### WORK ORDER:
With both ends included, repeat exactly the lines of the entries below from the one containing "theorem State.port_raise (s" down to the one containing "(s.putJob j).channel d", and no others.

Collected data
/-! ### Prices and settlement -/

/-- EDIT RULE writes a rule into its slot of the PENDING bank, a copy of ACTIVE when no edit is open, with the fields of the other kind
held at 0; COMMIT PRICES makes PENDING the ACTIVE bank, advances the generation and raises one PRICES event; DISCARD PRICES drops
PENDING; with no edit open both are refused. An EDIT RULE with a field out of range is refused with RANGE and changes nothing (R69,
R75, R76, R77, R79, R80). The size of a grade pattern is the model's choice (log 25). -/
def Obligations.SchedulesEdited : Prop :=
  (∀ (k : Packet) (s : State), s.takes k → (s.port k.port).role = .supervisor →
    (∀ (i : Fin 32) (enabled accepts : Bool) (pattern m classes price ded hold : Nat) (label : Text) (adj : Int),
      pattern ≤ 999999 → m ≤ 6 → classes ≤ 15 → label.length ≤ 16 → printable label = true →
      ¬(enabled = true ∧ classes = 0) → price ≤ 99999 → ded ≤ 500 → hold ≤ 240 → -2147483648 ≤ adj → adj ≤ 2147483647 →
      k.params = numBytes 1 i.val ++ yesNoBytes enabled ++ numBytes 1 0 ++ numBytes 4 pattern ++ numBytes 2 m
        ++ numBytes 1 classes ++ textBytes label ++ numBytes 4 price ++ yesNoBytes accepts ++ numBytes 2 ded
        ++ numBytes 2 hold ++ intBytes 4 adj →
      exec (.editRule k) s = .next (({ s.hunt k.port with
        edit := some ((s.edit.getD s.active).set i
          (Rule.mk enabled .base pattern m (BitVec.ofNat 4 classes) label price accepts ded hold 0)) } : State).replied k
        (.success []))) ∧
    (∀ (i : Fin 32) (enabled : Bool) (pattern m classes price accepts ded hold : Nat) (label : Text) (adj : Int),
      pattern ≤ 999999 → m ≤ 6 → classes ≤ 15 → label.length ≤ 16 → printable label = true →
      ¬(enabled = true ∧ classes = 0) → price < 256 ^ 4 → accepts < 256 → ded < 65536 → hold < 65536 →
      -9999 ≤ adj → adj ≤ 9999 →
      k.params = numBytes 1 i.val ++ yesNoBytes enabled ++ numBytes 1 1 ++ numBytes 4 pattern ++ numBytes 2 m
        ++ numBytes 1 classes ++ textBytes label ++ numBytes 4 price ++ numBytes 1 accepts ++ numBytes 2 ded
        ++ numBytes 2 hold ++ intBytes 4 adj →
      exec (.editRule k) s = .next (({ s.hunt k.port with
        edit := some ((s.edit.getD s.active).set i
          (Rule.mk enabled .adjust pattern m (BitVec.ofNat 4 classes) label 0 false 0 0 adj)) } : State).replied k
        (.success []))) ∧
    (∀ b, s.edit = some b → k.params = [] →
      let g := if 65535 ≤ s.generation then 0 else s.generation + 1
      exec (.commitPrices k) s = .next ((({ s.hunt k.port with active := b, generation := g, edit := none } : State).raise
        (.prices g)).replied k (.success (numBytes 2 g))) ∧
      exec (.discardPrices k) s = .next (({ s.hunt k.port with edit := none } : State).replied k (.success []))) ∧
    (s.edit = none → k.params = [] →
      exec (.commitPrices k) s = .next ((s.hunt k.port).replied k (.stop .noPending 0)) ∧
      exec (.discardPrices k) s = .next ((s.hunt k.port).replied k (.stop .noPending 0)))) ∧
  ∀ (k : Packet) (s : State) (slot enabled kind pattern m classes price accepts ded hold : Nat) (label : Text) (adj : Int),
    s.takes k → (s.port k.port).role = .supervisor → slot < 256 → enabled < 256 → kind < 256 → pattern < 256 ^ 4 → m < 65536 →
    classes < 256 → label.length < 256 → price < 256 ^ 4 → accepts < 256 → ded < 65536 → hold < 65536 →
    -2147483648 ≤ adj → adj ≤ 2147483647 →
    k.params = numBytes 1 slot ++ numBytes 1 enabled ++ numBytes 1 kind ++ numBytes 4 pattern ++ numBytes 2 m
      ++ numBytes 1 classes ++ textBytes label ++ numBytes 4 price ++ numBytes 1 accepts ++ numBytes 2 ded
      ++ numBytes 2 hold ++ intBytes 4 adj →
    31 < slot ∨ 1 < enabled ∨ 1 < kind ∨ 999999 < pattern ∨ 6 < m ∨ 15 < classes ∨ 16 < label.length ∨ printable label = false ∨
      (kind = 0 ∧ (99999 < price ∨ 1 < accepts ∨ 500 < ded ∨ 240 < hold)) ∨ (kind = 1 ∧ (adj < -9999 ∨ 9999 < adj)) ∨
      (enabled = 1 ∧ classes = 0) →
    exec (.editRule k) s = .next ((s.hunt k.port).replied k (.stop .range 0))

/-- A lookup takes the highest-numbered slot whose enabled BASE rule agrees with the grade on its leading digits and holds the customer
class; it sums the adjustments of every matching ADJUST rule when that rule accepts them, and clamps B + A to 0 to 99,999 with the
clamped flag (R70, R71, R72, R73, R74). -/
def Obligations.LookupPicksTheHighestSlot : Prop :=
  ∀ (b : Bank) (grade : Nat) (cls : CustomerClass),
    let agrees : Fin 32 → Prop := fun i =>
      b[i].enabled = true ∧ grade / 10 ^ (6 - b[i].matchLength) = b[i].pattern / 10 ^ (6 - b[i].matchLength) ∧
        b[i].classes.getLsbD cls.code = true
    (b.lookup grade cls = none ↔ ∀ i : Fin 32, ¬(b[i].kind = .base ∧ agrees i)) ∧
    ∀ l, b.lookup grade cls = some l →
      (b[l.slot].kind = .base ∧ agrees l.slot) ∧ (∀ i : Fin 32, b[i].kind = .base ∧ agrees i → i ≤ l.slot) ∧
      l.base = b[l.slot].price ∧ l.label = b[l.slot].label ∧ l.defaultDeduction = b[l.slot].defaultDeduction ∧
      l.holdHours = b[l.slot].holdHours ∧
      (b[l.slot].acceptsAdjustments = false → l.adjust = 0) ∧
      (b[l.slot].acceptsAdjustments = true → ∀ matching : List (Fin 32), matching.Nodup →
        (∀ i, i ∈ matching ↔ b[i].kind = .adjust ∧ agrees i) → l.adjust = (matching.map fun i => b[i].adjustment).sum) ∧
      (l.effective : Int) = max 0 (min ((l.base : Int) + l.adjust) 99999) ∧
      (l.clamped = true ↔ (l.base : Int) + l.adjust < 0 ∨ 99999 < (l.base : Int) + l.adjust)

...

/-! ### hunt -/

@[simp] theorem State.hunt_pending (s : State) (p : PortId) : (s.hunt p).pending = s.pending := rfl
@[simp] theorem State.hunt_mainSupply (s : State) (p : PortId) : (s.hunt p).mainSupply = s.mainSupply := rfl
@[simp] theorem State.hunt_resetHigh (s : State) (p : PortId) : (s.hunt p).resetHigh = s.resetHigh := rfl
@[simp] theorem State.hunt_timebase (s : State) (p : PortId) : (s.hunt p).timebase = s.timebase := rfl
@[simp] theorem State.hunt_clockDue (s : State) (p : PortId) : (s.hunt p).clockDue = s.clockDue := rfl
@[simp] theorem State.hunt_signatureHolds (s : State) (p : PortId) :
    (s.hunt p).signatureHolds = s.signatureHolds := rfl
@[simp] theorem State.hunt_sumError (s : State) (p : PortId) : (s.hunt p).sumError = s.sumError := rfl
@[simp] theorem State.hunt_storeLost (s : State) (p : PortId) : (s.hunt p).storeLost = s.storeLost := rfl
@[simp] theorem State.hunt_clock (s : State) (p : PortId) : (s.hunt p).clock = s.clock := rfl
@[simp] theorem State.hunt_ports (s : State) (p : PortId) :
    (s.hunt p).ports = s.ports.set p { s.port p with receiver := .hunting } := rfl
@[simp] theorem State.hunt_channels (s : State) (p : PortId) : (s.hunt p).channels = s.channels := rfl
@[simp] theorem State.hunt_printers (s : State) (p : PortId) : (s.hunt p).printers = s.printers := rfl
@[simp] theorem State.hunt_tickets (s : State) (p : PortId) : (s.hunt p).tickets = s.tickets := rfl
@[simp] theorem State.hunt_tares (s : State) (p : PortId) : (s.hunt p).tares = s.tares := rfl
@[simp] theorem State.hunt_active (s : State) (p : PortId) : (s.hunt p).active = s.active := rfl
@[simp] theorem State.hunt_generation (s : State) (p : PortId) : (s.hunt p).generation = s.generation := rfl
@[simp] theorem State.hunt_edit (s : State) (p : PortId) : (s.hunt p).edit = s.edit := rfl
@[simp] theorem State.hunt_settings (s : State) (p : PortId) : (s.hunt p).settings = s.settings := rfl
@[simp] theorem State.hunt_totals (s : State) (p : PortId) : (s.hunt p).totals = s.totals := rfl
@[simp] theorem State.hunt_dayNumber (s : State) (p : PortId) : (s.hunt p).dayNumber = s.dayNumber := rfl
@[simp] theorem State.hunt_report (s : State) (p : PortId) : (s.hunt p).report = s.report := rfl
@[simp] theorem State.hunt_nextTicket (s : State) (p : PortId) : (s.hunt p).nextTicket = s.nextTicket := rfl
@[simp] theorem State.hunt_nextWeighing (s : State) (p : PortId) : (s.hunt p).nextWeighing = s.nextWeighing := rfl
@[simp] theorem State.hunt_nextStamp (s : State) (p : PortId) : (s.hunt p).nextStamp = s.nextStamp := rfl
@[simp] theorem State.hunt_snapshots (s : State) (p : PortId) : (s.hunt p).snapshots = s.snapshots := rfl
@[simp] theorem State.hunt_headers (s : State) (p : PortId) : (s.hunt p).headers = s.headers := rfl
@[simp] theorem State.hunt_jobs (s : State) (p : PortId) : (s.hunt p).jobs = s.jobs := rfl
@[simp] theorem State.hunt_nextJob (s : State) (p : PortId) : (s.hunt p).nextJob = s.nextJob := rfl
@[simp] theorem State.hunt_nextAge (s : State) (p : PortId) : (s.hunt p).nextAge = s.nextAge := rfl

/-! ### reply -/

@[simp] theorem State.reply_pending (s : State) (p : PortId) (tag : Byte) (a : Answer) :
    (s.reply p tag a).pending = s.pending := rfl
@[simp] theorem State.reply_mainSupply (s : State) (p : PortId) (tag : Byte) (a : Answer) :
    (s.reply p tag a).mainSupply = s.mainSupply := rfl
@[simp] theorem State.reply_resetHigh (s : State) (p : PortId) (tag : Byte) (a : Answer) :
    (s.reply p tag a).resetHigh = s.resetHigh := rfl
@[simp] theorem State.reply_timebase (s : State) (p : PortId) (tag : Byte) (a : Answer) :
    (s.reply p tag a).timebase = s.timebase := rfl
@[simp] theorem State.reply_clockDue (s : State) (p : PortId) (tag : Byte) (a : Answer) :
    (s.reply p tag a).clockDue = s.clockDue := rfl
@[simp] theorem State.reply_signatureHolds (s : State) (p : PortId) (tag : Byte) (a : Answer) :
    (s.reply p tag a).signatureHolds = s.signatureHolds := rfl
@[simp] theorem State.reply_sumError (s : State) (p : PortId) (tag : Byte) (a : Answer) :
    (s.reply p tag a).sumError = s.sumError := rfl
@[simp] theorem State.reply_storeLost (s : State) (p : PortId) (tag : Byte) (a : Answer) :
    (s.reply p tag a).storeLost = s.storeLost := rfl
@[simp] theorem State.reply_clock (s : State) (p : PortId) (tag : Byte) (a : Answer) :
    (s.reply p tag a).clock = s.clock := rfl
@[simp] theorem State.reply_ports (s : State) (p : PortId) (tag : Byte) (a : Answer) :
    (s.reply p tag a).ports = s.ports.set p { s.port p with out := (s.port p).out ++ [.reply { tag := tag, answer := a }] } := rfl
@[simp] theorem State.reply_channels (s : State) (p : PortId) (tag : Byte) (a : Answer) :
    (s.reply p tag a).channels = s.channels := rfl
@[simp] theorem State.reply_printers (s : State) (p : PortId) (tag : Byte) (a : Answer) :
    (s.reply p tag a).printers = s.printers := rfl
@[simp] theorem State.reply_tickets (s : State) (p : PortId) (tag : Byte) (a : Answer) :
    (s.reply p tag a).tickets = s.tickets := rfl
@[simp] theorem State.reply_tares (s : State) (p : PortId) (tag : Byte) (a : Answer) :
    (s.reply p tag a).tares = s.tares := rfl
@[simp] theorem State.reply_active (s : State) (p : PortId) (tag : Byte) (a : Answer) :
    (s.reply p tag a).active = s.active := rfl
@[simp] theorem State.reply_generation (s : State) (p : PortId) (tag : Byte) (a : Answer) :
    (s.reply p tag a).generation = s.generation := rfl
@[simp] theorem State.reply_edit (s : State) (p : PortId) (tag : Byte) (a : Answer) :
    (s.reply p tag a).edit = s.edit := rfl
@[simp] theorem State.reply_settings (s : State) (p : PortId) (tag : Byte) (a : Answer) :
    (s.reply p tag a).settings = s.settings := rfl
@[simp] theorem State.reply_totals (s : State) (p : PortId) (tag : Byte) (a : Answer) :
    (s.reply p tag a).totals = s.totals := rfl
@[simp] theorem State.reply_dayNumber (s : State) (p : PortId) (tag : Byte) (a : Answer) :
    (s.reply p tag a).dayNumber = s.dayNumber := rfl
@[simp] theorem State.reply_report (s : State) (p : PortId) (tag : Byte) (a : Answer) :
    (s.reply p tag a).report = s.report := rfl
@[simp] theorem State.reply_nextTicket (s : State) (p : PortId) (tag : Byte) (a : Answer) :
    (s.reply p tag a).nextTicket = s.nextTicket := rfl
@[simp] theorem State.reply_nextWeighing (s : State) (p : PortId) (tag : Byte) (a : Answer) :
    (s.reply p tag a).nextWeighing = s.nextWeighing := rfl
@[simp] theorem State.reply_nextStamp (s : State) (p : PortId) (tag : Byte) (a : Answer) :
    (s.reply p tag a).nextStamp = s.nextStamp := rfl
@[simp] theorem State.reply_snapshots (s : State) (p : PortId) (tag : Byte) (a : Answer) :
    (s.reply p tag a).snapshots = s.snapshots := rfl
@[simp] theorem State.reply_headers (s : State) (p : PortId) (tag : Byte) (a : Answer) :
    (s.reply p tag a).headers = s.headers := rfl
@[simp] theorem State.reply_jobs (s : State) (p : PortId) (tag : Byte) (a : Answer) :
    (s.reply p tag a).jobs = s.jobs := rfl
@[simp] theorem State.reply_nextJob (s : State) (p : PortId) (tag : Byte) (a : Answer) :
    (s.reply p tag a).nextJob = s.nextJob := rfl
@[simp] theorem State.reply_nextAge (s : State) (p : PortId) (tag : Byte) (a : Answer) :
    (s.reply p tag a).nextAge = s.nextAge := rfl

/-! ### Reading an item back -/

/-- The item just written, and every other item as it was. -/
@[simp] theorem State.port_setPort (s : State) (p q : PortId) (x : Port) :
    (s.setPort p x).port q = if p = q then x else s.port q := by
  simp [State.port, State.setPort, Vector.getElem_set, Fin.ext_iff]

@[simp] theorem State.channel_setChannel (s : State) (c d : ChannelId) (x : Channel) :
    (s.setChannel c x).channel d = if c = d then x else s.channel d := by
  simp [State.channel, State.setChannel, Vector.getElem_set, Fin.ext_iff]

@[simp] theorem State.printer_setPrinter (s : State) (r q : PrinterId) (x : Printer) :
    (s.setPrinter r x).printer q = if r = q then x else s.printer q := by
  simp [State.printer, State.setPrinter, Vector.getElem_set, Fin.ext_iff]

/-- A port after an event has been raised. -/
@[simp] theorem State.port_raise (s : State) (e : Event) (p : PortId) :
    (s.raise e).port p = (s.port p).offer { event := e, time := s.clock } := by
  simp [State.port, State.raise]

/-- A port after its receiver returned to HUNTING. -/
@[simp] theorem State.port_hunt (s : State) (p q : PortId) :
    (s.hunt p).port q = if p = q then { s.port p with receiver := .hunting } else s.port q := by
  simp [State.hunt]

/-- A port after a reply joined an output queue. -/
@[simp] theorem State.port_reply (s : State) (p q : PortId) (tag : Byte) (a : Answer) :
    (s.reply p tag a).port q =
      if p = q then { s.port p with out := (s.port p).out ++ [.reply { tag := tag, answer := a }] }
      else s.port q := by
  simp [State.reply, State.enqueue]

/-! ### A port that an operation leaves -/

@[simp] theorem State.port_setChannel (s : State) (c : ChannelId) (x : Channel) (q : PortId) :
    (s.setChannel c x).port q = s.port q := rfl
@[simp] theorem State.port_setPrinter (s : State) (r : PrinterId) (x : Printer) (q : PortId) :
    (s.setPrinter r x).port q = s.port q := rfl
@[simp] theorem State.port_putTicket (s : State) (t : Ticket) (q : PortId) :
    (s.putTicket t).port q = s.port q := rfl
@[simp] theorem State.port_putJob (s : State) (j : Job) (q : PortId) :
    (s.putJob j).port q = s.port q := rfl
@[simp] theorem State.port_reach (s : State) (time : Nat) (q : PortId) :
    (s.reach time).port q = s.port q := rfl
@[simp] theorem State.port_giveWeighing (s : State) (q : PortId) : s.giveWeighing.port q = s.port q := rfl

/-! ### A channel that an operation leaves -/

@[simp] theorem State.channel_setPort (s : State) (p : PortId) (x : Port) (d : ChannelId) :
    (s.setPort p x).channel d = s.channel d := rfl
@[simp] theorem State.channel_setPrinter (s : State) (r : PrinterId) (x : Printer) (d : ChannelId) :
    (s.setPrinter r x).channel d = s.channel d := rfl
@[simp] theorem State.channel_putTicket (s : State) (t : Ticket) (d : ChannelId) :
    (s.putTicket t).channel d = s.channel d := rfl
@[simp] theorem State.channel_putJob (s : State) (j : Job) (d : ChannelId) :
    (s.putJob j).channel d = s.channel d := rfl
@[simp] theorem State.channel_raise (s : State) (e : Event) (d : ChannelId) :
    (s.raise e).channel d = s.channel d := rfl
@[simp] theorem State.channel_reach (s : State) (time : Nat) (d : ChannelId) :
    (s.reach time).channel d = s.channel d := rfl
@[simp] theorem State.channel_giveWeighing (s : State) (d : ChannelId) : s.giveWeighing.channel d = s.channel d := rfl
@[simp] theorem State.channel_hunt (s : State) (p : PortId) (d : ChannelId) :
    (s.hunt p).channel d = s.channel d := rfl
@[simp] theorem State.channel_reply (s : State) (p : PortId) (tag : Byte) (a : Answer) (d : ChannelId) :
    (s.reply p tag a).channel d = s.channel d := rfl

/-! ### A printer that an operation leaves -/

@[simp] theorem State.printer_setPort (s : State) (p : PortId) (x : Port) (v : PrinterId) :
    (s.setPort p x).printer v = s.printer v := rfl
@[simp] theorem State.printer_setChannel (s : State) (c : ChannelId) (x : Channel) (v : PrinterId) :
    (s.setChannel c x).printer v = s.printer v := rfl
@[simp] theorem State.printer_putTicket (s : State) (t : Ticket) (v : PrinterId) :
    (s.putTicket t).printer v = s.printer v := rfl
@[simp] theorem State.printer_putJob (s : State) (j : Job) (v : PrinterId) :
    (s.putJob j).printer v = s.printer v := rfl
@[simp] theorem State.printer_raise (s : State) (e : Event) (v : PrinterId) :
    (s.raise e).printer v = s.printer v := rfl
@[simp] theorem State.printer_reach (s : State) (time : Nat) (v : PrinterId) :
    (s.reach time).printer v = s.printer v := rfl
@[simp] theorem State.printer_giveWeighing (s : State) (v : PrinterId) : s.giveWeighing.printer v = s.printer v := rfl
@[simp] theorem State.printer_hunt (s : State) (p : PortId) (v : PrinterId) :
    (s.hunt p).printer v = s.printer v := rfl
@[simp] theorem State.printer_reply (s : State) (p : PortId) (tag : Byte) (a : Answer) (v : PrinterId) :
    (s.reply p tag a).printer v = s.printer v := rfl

### ANSWER SPACE:
@[simp] theorem State.port_raise (s : State) (e : Event) (p : PortId) :
    (s.raise e).port p = (s.port p).offer { event := e, time := s.clock } := by
  simp [State.port, State.raise]

/-- A port after its receiver returned to HUNTING. -/
@[simp] theorem State.port_hunt (s : State) (p q : PortId) :
    (s.hunt p).port q = if p = q then { s.port p with receiver := .hunting } else s.port q := by
  simp [State.hunt]

/-- A port after a reply joined an output queue. -/
@[simp] theorem State.port_reply (s : State) (p q : PortId) (tag : Byte) (a : Answer) :
    (s.reply p tag a).port q =
      if p = q then { s.port p with out := (s.port p).out ++ [.reply { tag := tag, answer := a }] }
      else s.port q := by
  simp [State.reply, State.enqueue]

/-! ### A port that an operation leaves -/

@[simp] theorem State.port_setChannel (s : State) (c : ChannelId) (x : Channel) (q : PortId) :
    (s.setChannel c x).port q = s.port q := rfl
@[simp] theorem State.port_setPrinter (s : State) (r : PrinterId) (x : Printer) (q : PortId) :
    (s.setPrinter r x).port q = s.port q := rfl
@[simp] theorem State.port_putTicket (s : State) (t : Ticket) (q : PortId) :
    (s.putTicket t).port q = s.port q := rfl
@[simp] theorem State.port_putJob (s : State) (j : Job) (q : PortId) :
    (s.putJob j).port q = s.port q := rfl
@[simp] theorem State.port_reach (s : State) (time : Nat) (q : PortId) :
    (s.reach time).port q = s.port q := rfl
@[simp] theorem State.port_giveWeighing (s : State) (q : PortId) : s.giveWeighing.port q = s.port q := rfl

/-! ### A channel that an operation leaves -/

@[simp] theorem State.channel_setPort (s : State) (p : PortId) (x : Port) (d : ChannelId) :
    (s.setPort p x).channel d = s.channel d := rfl
@[simp] theorem State.channel_setPrinter (s : State) (r : PrinterId) (x : Printer) (d : ChannelId) :
    (s.setPrinter r x).channel d = s.channel d := rfl
@[simp] theorem State.channel_putTicket (s : State) (t : Ticket) (d : ChannelId) :
    (s.putTicket t).channel d = s.channel d := rfl
@[simp] theorem State.channel_putJob (s : State) (j : Job) (d : ChannelId) :
    (s.putJob j).channel d = s.channel d := rfl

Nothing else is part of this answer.